→ Your assignment: Nothing outside the range below should be printed. Output exactly the lines from the line with "def soundRow (xs" to the line with "let wts := (List.range", both included.

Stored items
★ ★ ★ ★ ★

def execSts (h : Hdr) (sz : Sz) (d a : BitVec 6) (off : BitVec 20) (s : State) : Out :=
  issue h [rId a, rId d] (fun s =>
    let ea := kEa s a off
    let n := szBytes sz
    match spadCheck s (isFirm s) ea n true with
    | .error t => .trap t
    | .ok p =>
      let s1 := enqueue (.sts p (leBytes n (getReg s d).toNat)) ea 0 s
      .done (if isFirm s then s1 else touchGuards ea.toNat p n s1) 0) s

/-! ### Special registers (R111 to R113, R187) -/

def rotWord (s : State) : Word :=
  BitVec.ofNat 64 (s.task.rbase.toNat + s.task.rsize.toNat * 2 ^ 7 + s.task.epi.toNat * 2 ^ 14 + s.task.roff.toNat * 2 ^ 18)

def readSpecial (s : State) (r : SpecialReg) : Word :=
  let c := cur s
  match r with
  | .core => s.core.setWidth 64
  | .die => s.die.setWidth 64
  | .ctx => BitVec.ofNat 64 (ctxNum s (isFirm s))
  | .time => BitVec.ofNat 64 (ticks s)
  | .ptp => BitVec.ofNat 64 (ptpNs s)
  | .tvec => c.tvec
  | .tframe => c.tframe
  | .cause => c.cause
  | .epc => c.epc
  | .status => statusWord s (issuerOf s)
  | .share => s.shareView.setWidth 64
  | .rot => rotWord s
  | .arg => s.task.arg
  | .lidx => s.task.lidx
  | .budget => s.task.budget

def execRsr (h : Hdr) (d : BitVec 6) (r : SpecialReg) (s : State) : Out :=
  issue h [] (fun s => writeReg d (readSpecial s r) 2 s) s

/-- A write takes effect for K at its issue; a changed NRP and a new share wait for the checker (R113). -/
def writeSpecial (r : SpecialReg) (v : Word) (s : State) : State :=
  let x := issuerOf s
  let firm := isFirm s
  let act (n : Option Bool) (sh : Option (BitVec 8)) : State := enqueue (.wsr n sh) 0 0 s
  let s0 := act none none
  match r with
  | .tvec => modCtx x (fun c => { c with tvec := v }) s0
  | .tframe => modCtx x (fun c => { c with tframe := v &&& 0x7FFF00 }) s0
  | .cause => modCtx x (fun c => { c with cause := v }) s0
  | .epc => modCtx x (fun c => { c with epc := v }) s0
  | .status =>
    let nrp := if firm then false else v.getLsbD 4
    let s1 := if nrp == (cur s).nrp then s0 else act (some nrp) none
    modCtx x (fun c => { c with nrp := nrp, trp := v.getLsbD 1, ie := v.getLsbD 0 }) s1
  | .share => if firm then { act none (some (v.setWidth 8)) with shareView := v.setWidth 8 } else s0
  | .budget => { s0 with task.budget := v, task.budgetFrom := s.now + 1 }
  | .core | .die | .ctx | .time | .ptp | .rot | .arg | .lidx => s0

def execWsr (h : Hdr) (r : SpecialReg) (a : BitVec 6) (s : State) : Out :=
  issue h [rId a] (fun s => .done (writeSpecial r (getReg s a) s) 0) s

/-! ### Ports and noise (R114, R115) -/

/-- `epop`: the eighth dword of a task-queue block acquires and invalidates K's data cache (R109, R133). -/
def execEpop (h : Hdr) (d : BitVec 6) (port : Port) (s : State) : Out :=
  issue h [] (fun s =>
    match portOutOf s port with
    | [] => .wait s
    | w :: rest =>
      let s1 := portDrop port s
      writeReg d w 2 (if port == .tq && rest.length % 8 == 0 then flushCache s1 else s1)) s

def execEcountOut (h : Hdr) (d : BitVec 6) (port : Port) (s : State) : Out :=
  issue h [] (fun s => writeReg d (BitVec.ofNat 64 (portOutOf s port).length) 1 s) s
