def execVqnt (h : Hdr) (mode : RMode) (wd wa wb : BitVec 5) (s : State) : Out :=
  vector h (fun s => [⟨wd, isM, .free, sameN (cnt s wa)⟩, ⟨wa, isF, .free, fun c => c % 32 == 0⟩,
      ⟨wb, (· == .fp32), .free, sameN (cnt s wa / 32)⟩])
    [⟨0, 1, true⟩, ⟨1, 2, true⟩] [] noFirst
    (fun ws _ =>
      let d := win ws 0
      let a := win ws 1
      let sc := win ws 2
      { n := a.count, chunk := 32, phases := 1, cycles := 4 + 2 * passes a.count ws, restart := false
        fault := poisonIn [a]
        step := fun p lo hi s =>
          let xs := (List.range 32).map (fun i => a.val s (lo + i))
          let scale := quantScale d.fmt xs
          let s1 := sc.put (lo / 32) scale.toNat (sc.touch (lo / 32) 1 (touchAll [d, a] lo hi s))
          (p, (xs.foldl (fun (q : Nat × State) x =>
            let r := match quantQuot xs scale x with
              | none => (0, q.2)
              | some v =>
                if mode == RMode.sr && inexactI v then
                  let z := drawNoise 1 16 q.2
                  (quantElem d.fmt mode z.1 v, z.2)
                else (quantElem d.fmt mode 0 v, q.2)
            (q.1 + 1, d.put q.1 (BitVec.ofInt (fmtBits d.fmt) r.1).toNat r.2)) (lo, s1)).2)
        finish := noScalars }) s

/-- `vdqt`. An INT8 source is read as an MX operand with a scale of 1.0 (R66): it has no scale plane, so the scale window is
neither checked nor read: DESIGN CHOICE (log 64). The product is rounded under the mode of the instruction, as R242 has it,
where R67 names RNE alone: DEDUCED (log 77). -/
def execVdqt (h : Hdr) (r : Rnd) (wd wa wb : BitVec 5) (s : State) : Out :=
  vector h (fun s => [⟨wd, isF, .free, sameN (cnt s wa)⟩, ⟨wa, fun f => isM f || f == .int8, .free, fun c => c % 32 == 0⟩] ++
      (if winFmt (winOf s wa) == .int8 then [] else [⟨wb, (· == .fp32), .free, sameN (cnt s wa / 32)⟩]))
    [⟨0, 1, true⟩, ⟨0, 2, true⟩] [] noFirst
    (fun ws _ =>
      let d := win ws 0
      let a := win ws 1
      let sc := ws.drop 2
      let scale (s : State) (b : Nat) : Ex := ((sc.head?).map (fun w => w.val s b)).getD (.fin false 1 1)
      { n := a.count, chunk := 32, phases := 1, cycles := 4 + 2 * passes a.count ws, restart := false
        fault := fun s p lo hi =>
          match poisonIn [a] s p lo hi with
          | some t => some t
          | none => sc.findSome? (fun w => poisonAt s w (lo / 32))
        step := fun p lo hi s =>
          (p, forRange lo hi (fun i s =>
            let q := roundDraw 1 d.fmt r (Ex.mul (a.val s i) (scale s (i / 32))) s
            d.put i q.1 q.2) (sc.foldl (fun s w => w.touch (lo / 32) 1 s) (touchAll [d, a] lo hi s)))
        finish := noScalars }) s

/-! ### Moves and window registers (R244, R245) -/

/-- The record of a whole tile of a unit-stride window (R244). -/
def tileRec (s : State) (w : Win) (t : Nat) : Option HRec :=
  let base := (elemBit w.img w.disp (1024 * t)) / 8
  s.side.find? (fun r => r.live && r.base == base && r.fmt == w.fmt)

/-- The two windows cover the same sequence of whole tiles that carry headland, in the same shape. -/
def sameTiles (s : State) (d a : Win) : Bool :=
  a.count != 0 && a.count % 1024 == 0 && winStride a.img == 1 && winStride d.img == 1 &&
    (List.range (a.count / 1024)).all (fun t => (tileRec s d t).isSome && (tileRec s a t).isSome)

/-- The destination tile takes the source tile's headland with the bytes that stand (R80, R244, R287). -/
def takeHeadland (d a : Win) (t : Nat) (s : State) : State :=
  match tileRec s d t, tileRec s a t with
  | some rd, some ra => { s with side := s.side.map (fun r => if r == rd then preserveTile s.spad false r ra else r) }
  | _, _ => s

def execVmov (h : Hdr) (wd wa : BitVec 5) (s : State) : Out :=
  vector h (fun s => [⟨wd, isAny, .format, sameN (cnt s wa)⟩, ⟨wa, isAny, .format, anyN⟩])
    [⟨0, 1, true⟩] [] noFirst
    (fun ws _ =>
      let d := win ws 0
      let a := win ws 1
      { mapPlan a.count (4 + passes a.count ws) ws d [a] (fun _ i s => (a.get s i, s)) with
        step := fun p lo hi s =>
          let s1 := forRange lo hi (fun i s => d.put i (a.get s i) s) (touchAll ws lo hi s)
          (p, if hi % 1024 == 0 && sameTiles s d a then takeHeadland d a (hi / 1024 - 1) s1 else s1) }) s

/-- The value of a register pair, the second register the high half (R217). -/
def pairOf (s : State) (ea : EOp) : BitVec 64 :=
  match ea with
  | .e n => getE s (nextE n 1) ++ getE s n
  | _ => 0
def pairIds (s : State) (ea : EOp) : List Nat :=
  match ea with
  | .e n => [eId s n, eId s (nextE n 1)]
  | _ => []

def wsetPair : WsetFn → Bool
  | .image | .rowf => true
  | _ => false

/-- A window image with one field replaced. -/
def wsetImage (fn : WsetFn) (w : BitVec 64) (v : Elem) : BitVec 64 :=
  let put (lo n : Nat) : BitVec 64 :=
    let m : BitVec 64 := BitVec.ofNat 64 ((2 ^ n - 1) * 2 ^ lo)
    (w &&& ~~~m) ||| (BitVec.ofNat 64 (v.toNat * 2 ^ lo) &&& m)
  match fn with
  | .base => put 0 23
  | .count => put 23 16
  | .stride => put 39 16
  | .fmt => put 55 4
  | .image | .rowf => w

def execWset (h : Hdr) (fn : WsetFn) (wd : BitVec 5) (ea : EOp) (s : State) : Out :=
  if wsetPair fn then
    issue h (pairIds s ea) (fun s =>
      .done (if fn == .image then setWin wd (pairOf s ea) s
        else { s with task.rowFlags := s.task.rowFlags &&& ~~~(pairOf s ea) }) 1) s
  else
    issue h (wId wd :: eReads s [ea]) (fun s =>
      match sources [ea] s with
      | .error e => stallResult s e
      | .ok (vs, s1) => .done (setWin wd (wsetImage fn (winOf s1 wd) (arg vs 0)) s1) 1) s

def execWget (h : Hdr) (rowf : Bool) (wa : BitVec 5) (ea : Fin 768) (s : State) : Out :=
  issue h (if rowf then [] else [wId wa]) (fun s =>
    let v := if rowf then s.task.rowFlags else winOf s wa
    if (s.task.latches.filter (fun l => decide (s.now < l.land))).length < 7 then
      .done (latchRegs [(mapE s ea, v.extractLsb' 0 32), (mapE s (nextE ea 1), v.extractLsb' 32 32)] (s.now + 1) 1 s) 1
    else .wait s) s

/-! ### Sampling (R246 to R249) -/

def negInf : Ex := .inf true

/-- The weight of a logit against the greatest one, as `vun.exp` in FP32; -inf weighs +0. -/
def weightOf (m x : Ex) : Elem :=
  if x == .inf true then 0 else round32 (vunEx .exp (val32 (round32 (Ex.sub false x m))))

def greatest (xs : List Ex) : Ex := xs.foldl Ex.max negInf

/-- Insert a position into a ranking by value, greatest first, equal values by lower position. -/
def rankInsert (x : Nat × Ex) : List (Nat × Ex) → List (Nat × Ex)
  | [] => [x]
  | y :: t => if y.2.lt x.2 then x :: y :: t else y :: rankInsert x t
/-- The 64 greatest; positions are given in ascending order. -/
def ranking (xs : List (Nat × Ex)) : List (Nat × Ex) := xs.foldl (fun l x => (rankInsert x l).take 64) []

def soundRow (xs : List Ex) : Bool := xs.all (fun x => !x.isNan && x != .inf false)

/-- The shortlist: positions and weights of the 64 ranks, and the mass (R247). -/
def shortlist (xs : List Ex) : List Elem × List Elem × Elem :=
  let sound := soundRow xs
  let m := greatest xs
  let rank := ranking ((xs.mapIdx (fun i x => (i, x))).filter (fun p => !p.2.isNan))
  let pos := (List.range 64).map (fun r => match rank[r]? with
    | some p => BitVec.ofNat 32 p.1
    | none => (0xFFFFFFFF : Elem))
  if !sound then (pos, List.replicate 64 nan32, nan32)
  else
    let wts := (List.range 64).map (fun r => match rank[r]? with
      | some p => weightOf m p.2
      | none => (0 : Elem))
    let all := sum32 (xs.map (weightOf m))
    let top := wts.foldl add32 negZero32
    (pos, wts, if (val32 all).isZero then 0 else round32 (Ex.div (val32 top) (val32 all)))

def setRowFlag (n : Nat) (s : State) : State := { s with task.rowFlags := s.task.rowFlags ||| ((1 : BitVec 64) <<< (n % 64)) }

def execVtopk (h : Hdr) (wd wa wb : BitVec 5) (ea : Fin 768) (s : State) : Out :=
  vectorOf h (fun _ => [⟨wd, (· == .int32), .free, sameN 64⟩, ⟨wa, isF, .free, anyN⟩, ⟨wb, (· == .fp32), .free, sameN 64⟩])
    [⟨0, 1, true⟩, ⟨1, 2, true⟩] [] [eId s ea, eId s (nextE ea 1)] (fun _ _ => none) (pairFirst ea)
    (fun ws _ =>
      let d := win ws 0
      let a := win ws 1
      let q := win ws 2
      { n := a.count, chunk := chunkOf ws, phases := 1, cycles := 72 + 2 * passes a.count ws, restart := true
        fault := poisonIn [a]
        step := fun p lo hi s => (p, a.touch lo (hi - lo) s)
        finish := fun p s =>
          let r := shortlist ((List.range a.count).map (a.val s))
          let s1 := if a.count = 0 then s
            else putList q 0 (r.2.1.map BitVec.toNat) (putList d 0 (r.1.map BitVec.toNat) (touchAll [d, q] 0 64 s))
          let s2 := if Ex.le (val32 (p.words.getD 0 0)) (val32 r.2.2) then s1
            else setRowFlag ((p.words.getD 1 0).extractLsb' 0 6).toNat s1
          ([(nextE ea 2, r.2.2)], s2) }) s

/-- Phase 1 adds the weights of a chunk to the lanes. -/
def softLanes (a : Win) (m : Ex) (lo hi : Nat) (lanes : List Elem) (s : State) : List Elem :=
  (List.range (hi - lo)).foldl (fun l k => laneAdd l (lo + k) (weightOf m (a.val s (lo + k)))) lanes

def execVsoft (h : Hdr) (wd wa : BitVec 5) (s : State) : Out :=
  vector h (fun s => [⟨wd, isF, .free, sameN (cnt s wa)⟩, ⟨wa, isF, .free, anyN⟩])
    [⟨0, 1, true⟩] [] noFirst
    (fun ws _ =>
      let d := win ws 0
      let a := win ws 1
      { n := a.count, chunk := chunkOf ws, phases := 3, cycles := 4 + 5 * passes a.count ws, restart := false
        fault := poisonIn [a]
        step := fun p lo hi s =>
          let s1 := touchAll (if p.phase < 2 then [a] else ws) lo hi s
          match p.phase with
          | 0 =>
            if hi < a.count then (p, s1)
            else ({ p with
              carry := round32 (greatest ((List.range a.count).map (a.val s)))
              words := lanes0 }, s1)
          | 1 => ({ p with words := softLanes a (val32 p.carry) lo hi p.words s }, s1)
          | _ =>
            let sum := val32 (laneTree p.words)
            (p, forRange lo hi (fun i s =>
              d.put i (roundTo d.fmt rne0 0 (Ex.div (val32 (weightOf (val32 p.carry) (a.val s i))) sum)) s) s1)
        finish := noScalars }) s

/-- A sampling weight: the value when it is finite and above zero, else +0 (R249). -/
def posWeight (x : Ex) : Elem := if x.isFin && !x.isZero && !x.isNeg then round32 x else 0

def pickFrom (t : Ex) : Nat → Elem → List Elem → Option Nat
  | _, _, [] => none
  | i, c, w :: ws =>
    let c1 := add32 c w
    if t.lt (val32 c1) then some i else pickFrom t (i + 1) c1 ws

def lastPositive (ws : List Elem) : Nat :=
  (ws.foldl (fun (q : Nat × Nat) w => (q.1 + 1, if (val32 w).isZero then q.2 else q.1)) (0, 0)).2

/-- Pick (R249): the position and the bit Z. -/
def pick (ws : List Elem) (u : Ex) : Elem × Bool :=
  let sum := val32 (sum32 ws)
  if sum.isZero || !sum.isFin then (0xFFFFFFFF, true)
  else
    let t := val32 (round32 (Ex.mul u sum))
    match pickFrom t 0 negZero32 ws with
    | some i => (BitVec.ofNat 32 i, false)
    | none => (BitVec.ofNat 32 (lastPositive ws), false)

def zBit (z : Bool) : Elem := if z then 4 else 0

★ ★ ★ ★ ★

→ Task result:
def soundRow (xs : List Ex) : Bool := xs.all (fun x => !x.isNan && x != .inf false)

/-- The shortlist: positions and weights of the 64 ranks, and the mass (R247). -/
def shortlist (xs : List Ex) : List Elem × List Elem × Elem :=
  let sound := soundRow xs
  let m := greatest xs
  let rank := ranking ((xs.mapIdx (fun i x => (i, x))).filter (fun p => !p.2.isNan))
  let pos := (List.range 64).map (fun r => match rank[r]? with
    | some p => BitVec.ofNat 32 p.1
    | none => (0xFFFFFFFF : Elem))
  if !sound then (pos, List.replicate 64 nan32, nan32)
  else
    let wts := (List.range 64).map (fun r => match rank[r]? with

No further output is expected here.